# Getting started with MetSim

Before jumping into a bunch of the options that MetSim allows you to change 
we have to get a baseline comfort with how to set up MetSim and what kinds of 
data go into MetSim and how to set it up. To do so we will use the Reynolds 
Mountain East data that you've used previously. This data already has an hourly 
timestep with all of the forcing variables, which is sufficient to run SUMMA, 
so we're going to first aggregate just temperatures and precipitation to daily 
values and then use MetSim to estimate the required inputs for SUMMA and 
disaggregate back down to hourly timesteps. This gives us a handle on how the
estimation routines compare to the originally observed forcings, and what kins
of impacts they have on the simulation of the hydrologic cycle. We will 
specifically explore how these differences affect the snowpack in this notebook.

With that, let's get started! Below we've got some standard imports, notably we've
added the `from metsim import MetSim` line, which is the main object that is used
to run MetSim from a notebook environment. 

In [None]:
# modules 
import os
import pysumma as ps
import xarray as xr
import pandas as pd
import numpy as np
import matplotlib.pyplot as plt
from metsim import MetSim

# Let's start by building input data for MetSim

As explained in the lecture, MetSim can take a minimal set of data 
at a daily timestep to estimate various quantities and temporally disaggregate them
down to a finer timestep. Since our initial data for Reynolds Mountain East was at the
hourly timestep, we will just reproduce that here. We start out by producing this input
data for MetSim from the hourly Reynolds data. This step is effectively MetSim in reverse.

We will also need to add a couple of parameters/attributes to the daily data. This data is
contained inthe attributes file for SUMMA so we will pull that in as well.


In [None]:
hourly_data = xr.open_dataset('./data/reynolds/forcing_sheltered.nc')
attributes = xr.open_dataset('./settings/reynolds/summa_zLocalAttributes.nc')

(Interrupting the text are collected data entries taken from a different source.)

/-- The parts of every group in trial. -/
def Hub.trialMask (h : Hub) : Nat := h.trialGroups.foldl (fun m g => m ||| g) 0

/-- The parts of a group that run their new image. -/
def Hub.inTrial (h : Hub) (group : Nat) : List Nat :=
  (List.range 5).filter (fun p => bitB group p && (h.part p).trial && !(h.part p).previous.isEmpty)

/-- A part returns to its other slot (R537, R588). -/
def Hub.swapSlots (h : Hub) (p : Nat) : Hub :=
  ((h.set F.UPDATE.RUNNING_SLOT p (1 - h.get F.UPDATE.RUNNING_SLOT p)).add F.UPDATE.REVERTS p 1).setPart p (fun k =>
    { k with running := k.previous, runDigest := k.prevDigest, previous := k.running, prevDigest := k.runDigest, trial := false })

/-- Every part of a group that runs its new image returns to its previous slot (R537). NT_UPDATE_REVERTED, with cause 1 watchdog or
2 digest at start, is raised with the notices of the start. -/
def Hub.revertGroup (h : Hub) (group cause : Nat) : Hub :=
  let ps := h.inTrial group
  if ps.isEmpty then h
  else
    let h1 := ps.foldl (fun g p => g.swapSlots p) h
    { h1 with trialGroups := h1.trialGroups.filter (fun g => g &&& group == 0), activation := none, boxPaused := false, startRaises := h1.startRaises ++ [(485, (ps.map (fun p => 2 ^ p)).sum + cause * 2 ^ 8)] }

end Sys2Proof.Machine
end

With the data pulled in we will compute the daily minimum and maximum 
temperatures (in Celcius, as MetSim requires) as well as the daily 
average windspeed and daily total precipitation. To do this we can
use the `xarray.DataArray.resample` methods. For the precipitation,
we also have to account for the fact that SUMMA requires mm per second,
while MetSim wants mm total over the timestep, so we multiply by the 
length of the `data_step` in seconds.

With those we have the complete forcings, however we must still provide
the state file for MetSim, which is simply additional forcings for the 
preceeding 90 days from the simulation period. In this case we don't have
that data so we make a subjective choice to fill in the data. We want to
get data for 1998/07/03 up to 1998/10/01 - so I have chosen to 
simply take the data from the time period 1999/07/03 to 1999/10/01 and 
copy that back. You might do many things to get this data, such as use
climatologic averages, or just shorten your simulation period if reasonable.

Then, we compile everything, including latitude, longitude, elevation and a `mask`
variable into the dataset. The `mask` variable simply marks which cells to run.
This is useful for cutting out oceans and lakes or other features in spatially
distributed runs, but we will simply set it to `1`, which marks the cell for
running. Finally, we save out the new dataset, which will be used in this
notebook as well as the subsequent notebooks.

In [None]:
# Resample to daily
tmin = hourly_data['airtemp'].resample({'time': 'D'}).min() - 273.16
tmin.name = 'Tmin'
tmax = hourly_data['airtemp'].resample({'time': 'D'}).max() - 273.16
tmax.name = 'Tmax'
wind = hourly_data['windspd'].resample({'time': 'D'}).mean()
wind.name = 'wind'
precip = hourly_data['data_step'].dt.seconds * hourly_data['pptrate'].resample({'time': 'D'}).sum()
precip.name = 'precip'

# Put it all into a single dataset
daily_data = xr.Dataset()
daily_data['Tmin'] = tmin
daily_data['Tmax'] = tmax
daily_data['prcp'] = precip
daily_data['wind'] = wind

# Generate state data
state = daily_data.isel(time=slice(365-90, 365))
state = state.assign_coords({'time': state['time'] - pd.Timedelta('365D')})
daily_data = xr.concat([state, daily_data], dim='time')

# Add some attributes/parameters
daily_data['lat'] = attributes['latitude']
daily_data['lon'] = attributes['longitude']
daily_data['elev'] = attributes['elevation']
daily_data['mask'] = (attributes['elevation'] > 0).astype(int)

daily_data.to_netcdf('./data/reynolds/forcing_daily.nc')

# Getting a configuration set up

The MetSim configuration can be verbose, but is quite flexible. We will 
only cover the basic usage/explanations here, but you can browse [the docs](https://metsim.readthedocs.io/en/develop/)
for further information about how to set up various configurations.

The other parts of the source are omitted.